六臂」とは、「ろっぴ」と読み、これはローソンの店内に設置されている機械・・ん?あっ!失礼を。オホ。・・こホンっ!

六臂の「臂」は「ひ・ひじ・うで」と読みますので、これに「六」を合わせることで「6本の腕」と解釈されます。

三面

説明するまでもありませんが、三面の「面」とは「顔」のことです。すなわち「三面」で「3つの顔」と解釈されます。

通常、阿修羅像は正面から見るケースがほとんどだと思われますが、ちょっと角度を変えて斜めから見て阿修羅像の左右の顔をご覧になってみてください。

3つそれぞれの顔の表情が少し違っていることに気づきます。

なお、阿修羅像の顔が3つある理由は上述したように「修羅界→人間界→天界」へと昇りつめた様子を表現しています。すなわち、それぞれの世界にいたときの顔が表現されています。

3つの顔の意味

前述したように阿修羅像にはそれぞれ3つの異なる表情の顔を持っており、これらの顔は「修羅界→人間界→天界」へと昇りつめた様子を表現していると云われますが、他にも「少年期→青年期→成人期」を表現しているとも云われます。

これら3つの顔を分かりやすく示すと以下のようになります。

向かって左側の顔「修羅界にいる時の顔(少年期の顔)」

「クっソ〜このアホほんま。いてまうド、コラぁ!」

修羅界にいるときの顔は、眉間にシワがよって、唇をかみしめている様子がうかがえます。頬も吊り上がりお目目にも怒りがにじみ出ています。

これは自我を抑えきれない、自我のまま生きている様子を表現しています。毎日、修羅界で戦闘を繰り広げているので、「相手をブチのめす!」といった心情がにじみ出ています。

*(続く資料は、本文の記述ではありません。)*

/-! ### Beat -/

theorem kept_sendOut {s0 : State} (s : State) (dst : Nat) (m : OutMsg) (fs : List Bytes) (h : Kept s0 s) : Kept s0 (sendOut s dst m fs) := by
  unfold sendOut
  repeat' with_reducible (first | exact Kept.upd (by assumption) rfl | apply kept_routeFlits)
theorem kept_sendArm {s0 : State} (s : State) (m : ArmMsg) (h : Kept s0 s) : Kept s0 (sendArm s m) := by
  unfold sendArm
  repeat' with_reducible (first | assumption | exact Kept.upd (by assumption) rfl | (extract_lets +onlyGivenNames x; refine Kept.cut (s := s0) x ?_ ?_; rotate_left; intro hx; clear_value x; rotate_right; unfold x; clear x) | extract_lets +onlyGivenNames x | apply kept_sendOut | refine Kept.ite ?_ ?_ | split)
theorem kept_armStep {s0 : State} (s : State) (h : Kept s0 s) : Kept s0 (armStep s) := by
  unfold armStep
  repeat' with_reducible (first | exact Kept.upd (by assumption) rfl | apply kept_sendArm | split)
theorem kept_addArm {s0 : State} (s : State) (m : ArmMsg) (h : Kept s0 s) : Kept s0 (addArm s m) := by
  unfold addArm
  exact Kept.upd (by assumption) rfl
theorem kept_reportMissing {s0 : State} (s : State) (h : Kept s0 s) : Kept s0 (reportMissing s) := by
  unfold reportMissing
  repeat' with_reducible (first | assumption | apply kept_logFaultFor | refine Kept.foldl _ (fun _ _ _ => ?_) ?_)
theorem kept_armNow {s0 : State} (s : State) (h : Kept s0 s) : Kept s0 (armNow s) := by
  unfold armNow
  repeat' with_reducible (first | exact Kept.upd (by assumption) rfl
                                | (extract_lets +onlyGivenNames x; refine Kept.cut (s := s0) x ?_ ?_; rotate_left; intro hx; clear_value x; rotate_right; unfold x; clear x) | apply kept_armStep | apply kept_addArm | apply kept_reportMissing)
theorem kept_setRing {s0 : State} (s : State) (r : Ring) (h : Kept s0 s) : Kept s0 (setRing s r) := by
  unfold setRing
  exact Kept.upd (by assumption) rfl
theorem kept_ringError {s0 : State} (s : State) (r : Ring) (cause : Nat) (h : Kept s0 s) : Kept s0 (ringError s r cause) := by
  unfold ringError
  repeat' with_reducible (first | assumption | apply kept_pushEvent)
theorem kept_sampleRing {s0 : State} (s : State) (r : Ring) (h : Kept s0 s) : Kept s0 (sampleRing s r) := by
  unfold sampleRing
  repeat' with_reducible (first | assumption | apply kept_setRing | apply kept_ringError | refine Kept.ite ?_ ?_)
theorem kept_sampleRings {s0 : State} (s : State) (h : Kept s0 s) : Kept s0 (sampleRings s) := by
  unfold sampleRings
  repeat' with_reducible (first | assumption | apply kept_sampleRing | refine Kept.foldl _ (fun _ _ _ => ?_) ?_)
theorem kept_captureLanes {s0 : State} (s : State) (t : StepTime) (w : Nat) (h : Kept s0 s) : Kept s0 (captureLanes s t w) := by
  unfold captureLanes
  repeat' with_reducible (first | assumption | apply kept_countLane | refine Kept.foldl _ (fun _ _ _ => ?_) ?_ | refine Kept.ite ?_ ?_)
theorem kept_countStep {s0 : State} (s : State) (t : StepTime) (h : Kept s0 s) : Kept s0 (countStep s t) := by
  unfold countStep
  repeat' with_reducible (first | exact Kept.upd (by assumption) rfl
                                | (extract_lets +onlyGivenNames x; refine Kept.cut (s := s0) x ?_ ?_; rotate_left; intro hx; clear_value x; rotate_right; unfold x; clear x) | apply kept_count | apply kept_captureLanes | refine Kept.ite ?_ ?_)
theorem kept_execStepAdvance {s0 : State} (t : StepTime) (s : State) (h : Kept s0 s) : KeptO s0 (execStepAdvance t s) := by
  unfold execStepAdvance
  repeat' with_reducible (first | exact Kept.upd (by assumption) rfl
                                | (extract_lets +onlyGivenNames x; refine Kept.cut (s := s0) x ?_ ?_; rotate_left; intro hx; clear_value x; rotate_right; unfold x; clear x) | extract_lets +onlyGivenNames x | apply kept_landDue | apply kept_armNow | apply kept_sampleRings | apply kept_countStep | apply KeptO.next | split)
theorem kept_passBeat {s0 : State} (s : State) (b : BeatMsg) (h : Kept s0 s) : Kept s0 (passBeat s b) := by
  unfold passBeat
  repeat' with_reducible (first | assumption | exact Kept.upd (by assumption) rfl | (extract_lets +onlyGivenNames x; refine Kept.cut (s := s0) x ?_ ?_; rotate_left; intro hx; clear_value x; rotate_right; unfold x; clear x) | extract_lets +onlyGivenNames x | apply kept_sendOut | refine Kept.foldl _ (fun _ _ _ => ?_) ?_ | refine Kept.foldl_fst _ (fun _ _ _ => ?_) ?_ | refine Kept.foldl_snd _ (fun _ _ _ => ?_) ?_)
theorem kept_takeBeat {s0 : State} (s : State) (b : BeatMsg) (h : Kept s0 s) : Kept s0 (takeBeat s b) := by
  unfold takeBeat
  repeat' with_reducible (first | (refine Kept.updWith (by assumption) ?_ ?_ ?_ ?_ ?_ ?_ ?_ ?_ ?_ ?_ ?_ ?_ ?_ ?_ <;> first | exact id | (with_unfolding_all (intros; first | assumption | rfl | exact Nat.le_of_ble_eq_true rfl | (apply cdrop_wf; assumption)))) | (extract_lets +onlyGivenNames x; refine Kept.cut (s := s0) x ?_ ?_; rotate_left; intro hx; clear_value x; rotate_right; unfold x; clear x) | extract_lets +onlyGivenNames x | apply kept_logFault | refine Kept.ite ?_ ?_)
theorem kept_issueBeat {s0 : State} (s : State) (b : BeatMsg) (h : Kept s0 s) : Kept s0 (issueBeat s b) := by
  unfold issueBeat
  repeat' with_reducible (first | exact Kept.upd (by assumption) rfl
                                | (extract_lets +onlyGivenNames x; refine Kept.cut (s := s0) x ?_ ?_; rotate_left; intro hx; clear_value x; rotate_right; unfold x; clear x) | apply kept_passBeat | apply kept_takeBeat)
theorem kept_firstPublished {s0 : State} {s : State} {v : View} {v0 : Nat} {t : State} (e : firstPublished s v = (v0, t)) (h : Kept s0 s) : Kept s0 t := by
  have k : Kept s0 (firstPublished s v).2 := by
    unfold firstPublished
    repeat' with_reducible (first | assumption | refine kept_draw (by assumption) ?_ | split)
  rw [e] at k; exact k
theorem kept_execBeatIssue {s0 : State} (s : State) (h : Kept s0 s) : KeptO s0 (execBeatIssue s) := by
  unfold execBeatIssue
  repeat' with_reducible (first | assumption | split | apply kept_issueBeat | refine kept_firstPublished (by assumption) ?_ | apply KeptO.next)
theorem kept_execBeatDeadlineExpire {s0 : State} (s : State) (h : Kept s0 s) : KeptO s0 (execBeatDeadlineExpire s) := by
  unfold execBeatDeadlineExpire
  repeat' with_reducible (first | assumption | apply kept_loseNode | apply kept_issueBeat | refine Kept.foldl _ (fun _ _ _ => ?_) ?_
                                | apply KeptO.next | refine KeptO.ite ?_ ?_ | refine Kept.ite ?_ ?_)
theorem kept_execBeatLost {s0 : State} (s : State) (h : Kept s0 s) : KeptO s0 (execBeatLost s) := by
  unfold execBeatLost
  repeat' with_reducible (first | assumption | apply kept_logFault | apply kept_enterFault | apply KeptO.next | refine KeptO.ite ?_ ?_)
theorem kept_execBeat {s0 : State} (p : BeatMsg) (s : State) (h : Kept s0 s) : KeptO s0 (execBeat p s) := by
  unfold execBeat
  repeat' with_reducible (first | assumption | apply kept_logFault | apply kept_enterFault | apply kept_passBeat | apply kept_takeBeat
                                | apply KeptO.next | refine KeptO.ite ?_ ?_)
theorem kept_execArm {s0 : State} (src : Fin 512) (p : ArmMsg) (s : State) (h : Kept s0 s) : KeptO s0 (execArm src p s) := by
  unfold execArm
  repeat' with_reducible (first | assumption | exact Kept.upd (by assumption) rfl | (extract_lets +onlyGivenNames x; refine Kept.cut (s := s0) x ?_ ?_; rotate_left; intro hx; clear_value x; rotate_right; unfold x; clear x) | extract_lets +onlyGivenNames x | apply kept_sendArm | apply kept_armStep | apply kept_addArm | apply KeptO.next | exact KeptO.fault | refine KeptO.ite ?_ ?_ | refine Kept.ite ?_ ?_ | split)
theorem kept_execArmForwardTimeout {s0 : State} (s : State) (h : Kept s0 s) : KeptO s0 (execArmForwardTimeout s) := by
  unfold execArmForwardTimeout
  repeat' with_reducible (first | exact Kept.upd (by assumption) rfl | apply kept_sendArm | apply KeptO.next | split)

向かって右側の顔「人間界にいる時の顔(青年期の顔)」

「今日の晩メシなんにしょうかなぁホンマ。また納豆にネギいれてシュウマイ焼いて食おか。。」

向かって右側の顔は人間界にいるときの顔とされています。上記の修羅界のときよりは若干、顔の表情が穏やかです。眉間はわずかにシワが寄り、目はするどく相手をにらみ散らし、唇も尖らせています。

しかし何かに耐え忍んでいるようにも見えます。

これは「暴れまくりたぃんじゃぃ!」オラぁぁぁぁ!!コラぁぁぁ!! ほぅ〜・・アチョ〜!!アタァ!!!・・。・・・。

・・などといった自我を抑制することができるようになったことを示唆しています。..こホンっ。

正面の顔「天界にいる時の顔(成人期の顔)」

「心の声:(はっ!しもたぁっ!鼻毛1本飛び出たままやった!うぉぉぉぉ)」

おそらく、あなたも知っている「あの顔」です。あらゆる阿修羅像の写真では、おおむねこの顔が映し出されています。

正面の顔は天界にいるときの顔とされています。大きな特徴としては、少し見えづらいですが口髭を生やしています。さらに遠くを見つめる目線をしています。これらが示していることは「仏になって悟りを得た」ことを表現しています。

阿修羅像が履いている草履(ぞうり)

阿修羅像は草履を履いていますが、この草履は「板金剛(いたこんごう)」と呼ばれる草履を履いています。「板金剛」と付されるだけあって「この草履は強くて壊れない」という意味があります。

阿修羅像のズボン?スカート??

光明皇后が母親の冥福を祈って造らせた仏像とも云われますが、このように八部衆の中では唯一、非武装の上半身裸身でズボン?スカート??を履いている姿で表現されています。一説では古代インドの神様として表現されたので、このようなズボン?スカート??を身につけているとも考えられています。

腕の装身具

阿修羅像の特徴の1つに腕や手首に装身具を付けています。古代インドの王子が身につけていた装身具を表現したものが阿修羅像にも付けられています。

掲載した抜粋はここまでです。